Green

02022-05-21 | Photos, Touring, World | 1 comment


I posted that photo to Twitter and added the following:

I think we tend to believe the (false) story about the frog, who boils to death because he can’t decide when it’s too hot, because that’s us, that’s human nature.

It feels like everyone is waiting for a signal. “I don’t want to change if others don’t. I think they will find a technological solution. It’s not so bad.”

The wealthy, corporations and individuals, want to make a little more money, buy more acres in NZ. When asked how much 💰 was enough Rockefeller replied “just a little more”.

See also The Bystander Effect and The Abilene Paradox.

1 Comment

  1. Steve

    >>I think we tend to believe the (false) story about the frog, who boils to death because he can’t decide when it’s too hot, because that’s us, that’s human nature.

    Yeah. it’s false: we have intellect, and understand (minimally) that our current decisions affect future outcomes. I think we just don’t want to accept the responsibility that we bear for having f’d up the planet, and don’t have an appreciation for what it really means when it’s dead and gone.

    Also we suck so badly at long and medium-long timescales and have no appreciation for how bad it will actually get before it dies. As I have said before (I sound like a broken record) it really doesn’t matter how good, bad or ugly the climate models are. The only thing the models do is provide timescale(s). There could be 1000% error in the model and it doesn’t matter.
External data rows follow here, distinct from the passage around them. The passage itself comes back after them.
/-- R130, R134, R330, R333, R344, R351, R441 to R446: A flit that keeps its header is served, or reaches the request or the completion that awaits it; any other is dropped with a record to root firmware, and changes nothing else. What it brings of a reduction, a partial, a piece of the result or its end, is held for the communication step. A piece of a Churn block goes into its free slot, or is held back until it can; the flit that opens a ring is checked, and one that breaks it breaks the members here whose ring began at the cycle that it tells (log 15, DESIGN CHOICE). An ERR of code 3 gives up the reduction of the window that it names; where no launch here has named it, one of the partition's running launches ends with status 2, and which is free (log 2, DESIGN CHOICE). A lost port leaves BPEN, and only requests sent on it may end, and only rings that sent on it break. The offsets 65472 and 65504, TAG 4095 for a null, the place of a window's first element in NSEC, the answer 2^32 and the sector that an element of -0 leaves alone are log 14 (DESIGN CHOICE), and how pieces of a reduction are kept, also those of a window that no launch here has named, is log 22 (DEDUCED). -/
def Obligations.BerastFlits : Prop := ∀ (s : State) (x : Flit),
  let n := x.nsec.toNat + 1
  let dropped (i : Instr) : Prop := exec i s = exec (.berastFlitDrop x) s
  let requests := [(Instr.berastRd x, 1, 7), (.berastWr x, 2, 3), (.berastAtom x, 3, 1), (.berastBar x, 4, 8), (.berastPlcd x, 7, 8)]
  let answers := [(Instr.berastRdr x, 33), (.berastAck x, 34), (.berastAtr x, 35), (.berastBrs x, 36)]
  let others := [(Instr.berastRedp x, 5), (.berastRedm x, 37), (.berastChnb x, 6), (.berastErr x, 62)]
  let asked (a : Ask) : Prop := (s.edge.asks.find? fun y => y.flit.tag == x.tag && y.flit.dst == x.src && y.answer.isNone) = some a
  let nobody := ∀ a ∈ s.edge.asks, a.flit.tag = x.tag → a.flit.dst = x.src → a.answer ≠ none
  let completes (a : Remote) : Prop := (s.edge.remotes.find? fun y => y.flit.tag == x.tag && y.flit.dst == x.src) = some a
  let reaches (i : Instr) (kind : Nat) : Prop := s.flitTaken x kind = true →
    (∀ a, asked a → gives i s fun t => { t with edge := { t.edge with asks := s.edge.asks } } = s ∧
      t.edge.asks = s.edge.asks.map fun b => if b = a then { b with answer := some (kind, x.payload) } else b) ∧
    (∀ a, nobody → completes a → ∃ u : State, { u with edge := { u.edge with remotes := s.edge.remotes } } = s ∧
      u.edge.remotes = s.edge.remotes.erase a ∧
      exec i s = .next (if kind ≠ 62 ∧ natOfBytes (x.payload.take 8) ≠ 4294967296 then u
        else u.partRecord a.part 3 a.ref.toNat a.phase.toNat a.status)) ∧
    (nobody → (∀ a ∈ s.edge.remotes, ¬(a.flit.tag = x.tag ∧ a.flit.dst = x.src)) → exec i s = .next s)
  let brought (what : Brought) (p : Nat) : Gathered := ⟨what, p, x.addr.toNat + 4 * (x.nsec.toNat % 4),
    if x.nsec.getLsbD 2 = false then .f32 else if x.tag.toNat < 2048 then .bf16 else .f16, x.tag.toNat % 2048, padTo 112 x.payload⟩
  let brings (i : Instr) (what : Brought) (p : Nat) : Prop := gives i s fun t => { t with edge := { t.edge with partials := s.edge.partials } } = s ∧
    t.edge.partials = s.edge.partials ++ [brought what p]
  (exec (.berastFlitDrop x) s = .next (s.deviceRecord true 0 5 x.kind.toNat)) ∧
  (∀ i ∈ requests, s.flitTaken x i.2.1 = false ∨ i.2.2 < n ∨ x.addr.toNat % 16 ≠ 0 → dropped i.1) ∧
  (∀ i ∈ requests, s.flitTaken x i.2.1 = true → n ≤ i.2.2 → x.addr.toNat % 16 = 0 →
    exec i.1 s = .next (s.serve (.berast x) (s.partOfKey x.key) i.2.1 x.addr.toNat n x.payload)) ∧
  (∀ kind bs, x.src.toNat / 512 = (s.rootCsr 592).toNat % 2 ^ 21 / 512 → (s.answerTo (.berast x) kind bs).edge.out =
    s.edge.out ++ [.berast (s.portFor (x.src.toNat % 512) x.addr.toNat) (reply s x kind bs)]) ∧
  (∀ kind bs, x.src.toNat / 512 ≠ (s.rootCsr 592).toNat % 2 ^ 21 / 512 → s.answerTo (.berast x) kind bs = s.dropFlit (reply s x kind bs)) ∧
  (∀ i ∈ answers, (s.flitTaken x i.2 = false → dropped i.1) ∧ reaches i.1 i.2) ∧
  (∀ i ∈ others, s.flitTaken x i.2 = false → dropped i.1) ∧
  (s.flitTaken x 62 = true → x.payload.headD 0 ≠ 3 → reaches (.berastErr x) 62) ∧
  (s.flitTaken x 62 = true → x.payload.headD 0 = 3 → (s.partOfKey x.key = none → dropped (.berastErr x)) ∧
    ∀ p, s.partOfKey x.key = some p → if s.knowsWindow p (brought .lost p) then brings (.berastErr x) .lost p
      else if s.running p = [] then dropped (.berastErr x)
      else ∃ id ∈ s.running p, exec (.berastErr x) s = .next (s.doomTask (id * 256)) ∧
        ∀ y l, s.task (id * 256) = some y → s.launch y.launch = some l → (s.doomTask (id * 256)).launch y.launch = some { l with doom := some 2 }) ∧
  (s.flitTaken x 5 = true → (s.partOfKey x.key = none ∨ x.addr.toNat % 16 ≠ 0 → dropped (.berastRedp x)) ∧
    ∀ p, s.partOfKey x.key = some p → x.addr.toNat % 16 = 0 → if x.tag = 4095 then exec (.berastRedp x) s = .next s
      else brings (.berastRedp x) .ofModule p) ∧
  (s.flitTaken x 37 = true → (s.partOfKey x.key = none ∨ x.addr.toNat % 16 ≠ 0 → dropped (.berastRedm x)) ∧
    ∀ p, s.partOfKey x.key = some p → x.addr.toNat % 16 = 0 → let y := brought .merged p
      if x.tag = 4095 then if s.knowsWindow p y then brings (.berastRedm x) .nothing p else exec (.berastRedm x) s = .next s
      else ((∃ e ∈ y.terms, s.ownsDram p e.1 = false) → dropped (.berastRedm x)) ∧
        ((∀ e ∈ y.terms, s.ownsDram p e.1 = true) → s.knowsWindow p y = true ∨ s.inStep p = true → brings (.berastRedm x) .merged p) ∧
        ∀ a v, y.terms = [(a, v)] → s.ownsDram p a = true → s.knowsWindow p y = false → s.inStep p = false → s.plain →
          s.memory.shadows = [] → s.ordinary (8 * a, y.ty.width) → gives (.berastRedm x) s fun t =>
            t.numAt a (y.ty.width / 8) = addIn y.ty (s.numAt a (y.ty.width / 8)) v % 2 ^ y.ty.width ∧
            ∀ b, b < a ∨ a + y.ty.width / 8 ≤ b → t.byteAt b = s.byteAt b) ∧
  (s.flitTaken x 6 = true → (s.partOfKey x.key = none → dropped (.berastChnb x)) ∧ ∀ p, s.partOfKey x.key = some p →
    let o := x.addr.toNat % 65536
    let held := gives (.berastChnb x) s fun t => t.edge.churn = s.edge.churn ++ [(p, x)] ∧ { t with edge := { t.edge with churn := s.edge.churn } } = s
    let concerns (t : TaskId) (r : Ring) : Prop := s.ringOf t = some r ∧ r.rid = field x.addr.toNat 24 16 ∧ s.taskPart t = p ∧
      ∃ m ∈ r.members, m.1 = x.src.toNat % 512
    let t0 := natOfBytes (x.payload.take 8)
    (o = 65472 → (s.sched.tasks.map (fun y => y.1)).Nodup →
      ((∃ t r, concerns t r ∧ t0 < r.t0.toNat) → exec (.berastChnb x) s = .next s) ∧
      ((∀ t r, concerns t r → r.t0.toNat ≤ t0) → gives (.berastChnb x) s fun u => u.cores = s.cores ∧ u.memory = s.memory ∧
        (∀ t r, concerns t r → r.broken = false → r.t0.toNat = t0 → u.ringOf t = some { r with broken := true }) ∧
        (∀ t r, concerns t r → r.t0.toNat < t0 → u.ringOf t = some r) ∧
        ∃ z ∈ u.edge.churn, z.1 = p ∧ z.2.addr = x.addr ∧ z.2.payload.take 8 = x.payload.take 8)) ∧
    (o ≠ 65472 → s.chnTarget p x = none → held) ∧
    ∀ t r, o ≠ 65472 → s.chnTarget p x = some (t, r) → s.ringOf t = some r →
      (r.broken = true → exec (.berastChnb x) s = .next s) ∧
      (r.broken = false → o = 65504 → r.checked = true → held) ∧
      (r.broken = false → o = 65504 → r.checked = false → gives (.berastChnb x) s fun u =>
        u.ringOf t = some (if natOfBytes (x.payload.take 8) = r.n + 65536 * r.slots + 4294967296 * r.bytes then { r with checked := true }
          else { r with broken := true })) ∧
      (r.broken = false → o ≠ 65504 → r.checked = false ∨ r.arrived x.tag.toNat = true ∨ r.room x.tag.toNat = false ∨ r.n < x.tag.toNat + 2 → held) ∧
      ∀ y, r.broken = false → o ≠ 65504 → r.checked = true → r.arrived x.tag.toNat = false → r.room x.tag.toNat = true →
        x.tag.toNat + 2 ≤ r.n → s.task t = some y → s.savedAt t = none →
        let k := min 112 (r.bytes - o)
        let at_ := r.slotBit x.tag.toNat / 8 + o
        k ≤ x.payload.length → gives (.berastChnb x) s fun u =>
          u.ringOf t = some { r with got := r.got.put 0 x.tag.toNat (r.got.get 0 x.tag.toNat + k) } ∧
          ((∀ j, j ≠ y.core → u.core j = s.core j) ∧ u.memory = s.memory) ∧
          (r.slotBit x.tag.toNat % 8 = 0 → ∀ b, (u.core y.core).pad.get 0 b =
            if at_ ≤ b ∧ b < at_ + k then x.payload.getD (b - at_) 0 else (s.core y.core).pad.get 0 b)) ∧
  ∀ k : Fin 36, gives (.portDown k) s fun t => t.rootCsr 594 = s.rootCsr 594 &&& ~~~(1#64 <<< k.val) ∧
    t.edge.asks.length = s.edge.asks.length ∧ (∀ a ∈ s.edge.asks, a.answer ≠ none ∨ a.port ≠ some k.val → a ∈ t.edge.asks) ∧
    (∀ a ∈ t.edge.asks, a ∈ s.edge.asks ∨ a.answer = some (62, [6])) ∧
    ((∀ y ∈ s.sched.tasks, ∀ r, y.2.ring = some r → k.val ∉ r.ports) → t.sched = s.sched)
The precautionary principle[1] would tell you: “you only get one planet. When it is gone, it is gone permanently. Ugh … Too many competing interests and too little cooperation.

    Unless we discover some completely new physics we aren’t getting out of this galaxy … and probably will be constrained to this solar system without an in-depth understanding of that new physics. I know, that makes me a pessimist. But I think it’s actually just the hammer of reality in play.